Work required: Which lines of the records contain the word "BitVec"? Show each of them.

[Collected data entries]

----

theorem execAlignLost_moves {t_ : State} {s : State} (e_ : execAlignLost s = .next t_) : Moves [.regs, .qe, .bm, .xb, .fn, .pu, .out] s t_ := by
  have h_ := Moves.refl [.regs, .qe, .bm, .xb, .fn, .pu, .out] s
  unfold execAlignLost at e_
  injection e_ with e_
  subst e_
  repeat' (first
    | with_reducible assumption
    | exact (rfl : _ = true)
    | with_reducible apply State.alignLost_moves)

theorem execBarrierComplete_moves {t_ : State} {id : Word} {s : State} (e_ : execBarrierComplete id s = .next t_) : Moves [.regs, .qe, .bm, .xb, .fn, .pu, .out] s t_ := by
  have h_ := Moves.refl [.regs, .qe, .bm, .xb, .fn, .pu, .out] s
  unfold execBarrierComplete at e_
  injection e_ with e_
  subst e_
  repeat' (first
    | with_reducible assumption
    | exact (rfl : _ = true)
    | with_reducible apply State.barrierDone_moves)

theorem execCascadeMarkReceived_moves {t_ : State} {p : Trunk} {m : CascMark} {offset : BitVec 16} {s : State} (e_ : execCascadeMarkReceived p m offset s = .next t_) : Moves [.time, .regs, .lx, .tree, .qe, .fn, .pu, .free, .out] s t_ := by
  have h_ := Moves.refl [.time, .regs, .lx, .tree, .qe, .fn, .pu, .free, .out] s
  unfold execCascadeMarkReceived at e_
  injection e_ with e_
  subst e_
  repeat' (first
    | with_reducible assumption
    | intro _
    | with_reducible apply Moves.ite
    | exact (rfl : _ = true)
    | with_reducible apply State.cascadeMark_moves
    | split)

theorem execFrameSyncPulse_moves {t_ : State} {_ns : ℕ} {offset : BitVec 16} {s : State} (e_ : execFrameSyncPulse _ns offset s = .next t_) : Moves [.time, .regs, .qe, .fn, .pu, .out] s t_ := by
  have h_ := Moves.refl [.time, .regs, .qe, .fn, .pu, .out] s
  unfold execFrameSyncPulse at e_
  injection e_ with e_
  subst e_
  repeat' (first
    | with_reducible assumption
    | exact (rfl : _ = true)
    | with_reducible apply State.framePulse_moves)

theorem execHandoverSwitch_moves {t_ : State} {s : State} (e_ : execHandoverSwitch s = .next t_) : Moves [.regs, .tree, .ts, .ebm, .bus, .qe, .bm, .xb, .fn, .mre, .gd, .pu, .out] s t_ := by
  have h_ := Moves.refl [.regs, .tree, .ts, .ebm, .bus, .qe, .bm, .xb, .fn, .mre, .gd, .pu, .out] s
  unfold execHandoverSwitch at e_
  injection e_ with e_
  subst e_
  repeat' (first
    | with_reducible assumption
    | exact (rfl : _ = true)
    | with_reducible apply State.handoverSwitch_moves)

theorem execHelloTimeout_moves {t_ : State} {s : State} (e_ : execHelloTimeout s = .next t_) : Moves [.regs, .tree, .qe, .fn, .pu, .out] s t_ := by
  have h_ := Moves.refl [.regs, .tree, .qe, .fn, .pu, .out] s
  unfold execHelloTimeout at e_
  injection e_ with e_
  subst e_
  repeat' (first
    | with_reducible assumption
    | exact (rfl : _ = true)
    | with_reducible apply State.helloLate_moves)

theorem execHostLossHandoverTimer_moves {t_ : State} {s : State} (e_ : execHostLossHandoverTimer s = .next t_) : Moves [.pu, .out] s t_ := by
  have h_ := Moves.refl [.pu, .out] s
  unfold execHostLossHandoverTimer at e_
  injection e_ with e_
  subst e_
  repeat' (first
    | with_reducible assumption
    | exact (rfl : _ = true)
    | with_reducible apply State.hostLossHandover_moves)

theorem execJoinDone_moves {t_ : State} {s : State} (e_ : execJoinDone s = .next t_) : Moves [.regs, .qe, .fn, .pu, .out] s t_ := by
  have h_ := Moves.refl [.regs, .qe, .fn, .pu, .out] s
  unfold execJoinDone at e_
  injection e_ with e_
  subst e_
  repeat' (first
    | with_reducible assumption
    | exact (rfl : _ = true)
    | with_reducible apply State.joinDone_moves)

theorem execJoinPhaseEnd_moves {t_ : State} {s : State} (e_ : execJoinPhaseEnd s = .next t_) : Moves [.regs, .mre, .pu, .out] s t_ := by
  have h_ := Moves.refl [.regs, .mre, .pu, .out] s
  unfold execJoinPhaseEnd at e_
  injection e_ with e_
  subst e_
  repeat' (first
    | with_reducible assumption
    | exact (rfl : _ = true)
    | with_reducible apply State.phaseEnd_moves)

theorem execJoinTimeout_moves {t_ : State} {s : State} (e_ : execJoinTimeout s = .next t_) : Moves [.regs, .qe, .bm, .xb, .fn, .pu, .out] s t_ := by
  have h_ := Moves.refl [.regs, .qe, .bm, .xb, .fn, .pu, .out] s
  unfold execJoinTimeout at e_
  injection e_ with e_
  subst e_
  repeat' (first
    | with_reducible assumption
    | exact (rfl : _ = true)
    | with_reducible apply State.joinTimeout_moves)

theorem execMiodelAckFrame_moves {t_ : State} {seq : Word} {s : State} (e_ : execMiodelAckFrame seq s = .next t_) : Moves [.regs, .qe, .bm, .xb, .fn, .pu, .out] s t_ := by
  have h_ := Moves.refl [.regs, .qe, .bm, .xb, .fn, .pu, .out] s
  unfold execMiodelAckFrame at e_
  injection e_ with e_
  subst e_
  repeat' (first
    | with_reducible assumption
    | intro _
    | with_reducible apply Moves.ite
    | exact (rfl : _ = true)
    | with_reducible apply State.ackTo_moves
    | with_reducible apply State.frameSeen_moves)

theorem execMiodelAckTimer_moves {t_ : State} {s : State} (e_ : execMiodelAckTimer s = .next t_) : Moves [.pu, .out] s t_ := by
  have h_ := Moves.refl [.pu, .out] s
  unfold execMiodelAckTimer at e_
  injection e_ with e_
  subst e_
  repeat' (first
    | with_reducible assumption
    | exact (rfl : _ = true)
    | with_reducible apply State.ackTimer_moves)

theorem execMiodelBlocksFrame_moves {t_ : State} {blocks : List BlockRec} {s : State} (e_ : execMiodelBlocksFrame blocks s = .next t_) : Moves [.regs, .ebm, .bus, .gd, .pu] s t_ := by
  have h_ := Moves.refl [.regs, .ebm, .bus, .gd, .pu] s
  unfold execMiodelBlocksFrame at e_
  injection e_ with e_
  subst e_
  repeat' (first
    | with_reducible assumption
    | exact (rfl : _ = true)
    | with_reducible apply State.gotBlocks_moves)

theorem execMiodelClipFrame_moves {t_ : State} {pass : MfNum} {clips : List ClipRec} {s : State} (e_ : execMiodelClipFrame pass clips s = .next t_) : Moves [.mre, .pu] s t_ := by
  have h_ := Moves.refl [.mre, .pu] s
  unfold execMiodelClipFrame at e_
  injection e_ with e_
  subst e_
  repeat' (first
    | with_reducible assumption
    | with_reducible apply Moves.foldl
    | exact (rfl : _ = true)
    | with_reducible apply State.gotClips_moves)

----

Exercise answer:
theorem execCascadeMarkReceived_moves {t_ : State} {p : Trunk} {m : CascMark} {offset : BitVec 16} {s : State} (e_ : execCascadeMarkReceived p m offset s = .next t_) : Moves [.time, .regs, .lx, .tree, .qe, .fn, .pu, .free, .out] s t_ := by
theorem execFrameSyncPulse_moves {t_ : State} {_ns : ℕ} {offset : BitVec 16} {s : State} (e_ : execFrameSyncPulse _ns offset s = .next t_) : Moves [.time, .regs, .qe, .fn, .pu, .out] s t_ := by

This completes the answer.